How Scamming Consumers Became Normalised
TL;DR
While shrinkflation—reducing product quantities while keeping prices stable—has existed for 75 years, corporations are now increasingly exploiting inflation as cover to expand profit margins far beyond input cost increases, with data showing corporate profits drove 53% of 2023 inflation compared to just 11% over the prior four decades.
🧠 The Psychology of Shrinkflation 3 insights
Just Noticeable Difference hides size reductions
According to Weber's law, products must change by approximately 13% in weight for humans to physically perceive the difference, allowing companies to gradually reduce sizes without triggering consumer awareness.
Shrinkflation accelerated aggressively post-2020
While the practice dates back 75 years as a response to supply chain pressures, recent examples show dramatic jumps like Charmin reducing sheets per roll by over 65% since the 1960s and Bounty cutting sheets from 135 to 123.
Recent product downsizing exceeds inflation rates
Products like Simply Orange juice dropped from 52 oz to 46 oz and Crystal Light from 6 to 4 packets, with reduction rates surpassing actual inflation metrics.
💸 Greedflation: Profits Disguised as Inflation 3 insights
Input costs rose 1% while prices increased 3.4%
According to the Groundwork Collaborative, 2024 data shows producer input costs rose only 1% in the US, yet consumer prices rose 3.4%, indicating 2.4% of price hikes served purely to boost profit margins.
Corporate profits now drive majority of inflation
Corporate profits accounted for 53% of inflation during 2023's second and third quarters, a dramatic shift from the previous 40-year average where profits contributed just 11% of price growth.
Global pattern of excess profit taking
The UK saw average profit margins 30% above pre-pandemic levels across 17,000 firms, Australia recorded $100 billion in excess profits from December 2022 to June 2023, and Canadian after-tax profits were 55% higher than 2019 levels.
⚖️ Skimpflation and Regulatory Responses 3 insights
Skimpflation cuts ingredient quality covertly
Manufacturers increasingly substitute cheaper ingredients, exemplified by Coca-Cola's gradual switch from raw sugar to high-fructose corn syrup over four years, fundamentally altering product composition without reducing size.
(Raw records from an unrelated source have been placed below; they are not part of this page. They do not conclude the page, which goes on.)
-- ==== Sys2Proof/Laws/KeepsAccess.lean ====
section
/-! SUPPORT. What the operations of Access keep: the queue and the canonical form of the stores. -/
set_option linter.unreachableTactic false
set_option linter.unusedTactic false

namespace Sys2Proof.Machine
open Sys2Proof

theorem State.latch_keeps {a : State} (s : State) (rq : Requester) (off : Nat) (hk : Keeps a s) :
    Keeps a (State.latch s rq off) := by
  unfold State.latch
  repeat' (first
    | with_reducible assumption | with_reducible intro _ | with_reducible apply Keeps.ite
    | fail_if_no_progress (with_reducible apply Keeps.upd) | split)

theorem execWideReadLatch_keeps {a : State} (rq : Requester) (off : Nat) (s : State) (hk : Keeps a s) :
    OutKeeps a (execWideReadLatch rq off s) := by
  unfold execWideReadLatch
  repeat' (first
    | with_reducible assumption | with_reducible intro _ | with_reducible apply State.latch_keeps
    | with_reducible apply OutKeeps.next | split)

theorem State.stage_keeps {a : State} (s : State) (rq : Requester) (off value : Nat) (hk : Keeps a s) :
    Keeps a (State.stage s rq off value) := by
  unfold State.stage
  repeat' (first
    | with_reducible assumption | with_reducible intro _ | fail_if_no_progress (with_reducible apply Keeps.upd) | split)

theorem execWideWriteStage_keeps {a : State} (rq : Requester) (off value : Nat) (s : State) (hk : Keeps a s) :
    OutKeeps a (execWideWriteStage rq off value s) := by
  unfold execWideWriteStage
  repeat' (first
    | with_reducible assumption | with_reducible intro _ | with_reducible apply State.stage_keeps | with_reducible apply Keeps.ite
    | with_reducible apply OutKeeps.next | fail_if_no_progress (with_reducible apply Keeps.upd) | split | (dsimp only; split))

theorem execMarginRst_keeps {a : State} (rq : Requester) (s : State) (hk : Keeps a s) :
    OutKeeps a (execMarginRst rq s) := by
  unfold execMarginRst
  repeat' (first
    | with_reducible assumption | with_reducible intro _ | with_reducible apply State.put_keeps | with_reducible apply Keeps.ite
    | with_reducible apply OutKeeps.next | split)

end Sys2Proof.Machine
end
Governments implement labeling and fining mechanisms
South Korea now fines companies approximately $7,000 for failing to display shrinkflation labels for three months, while Australia is reviewing unit pricing laws and threatening fines for misleading package sizes.
Consumer defense requires unit price vigilance
Experts recommend comparing price-per-serving rather than total package cost, checking unit pricing labels, stocking up on discontinued older product sizes, and using loyalty programs to mitigate the impact of downsizing.
Bottom Line
Always calculate and compare the unit price or price-per-serving rather than the total package cost, and be willing to switch brands or stop purchasing when prices exceed justifiable inflation to force corporations to backpedal on excessive shrinkflation.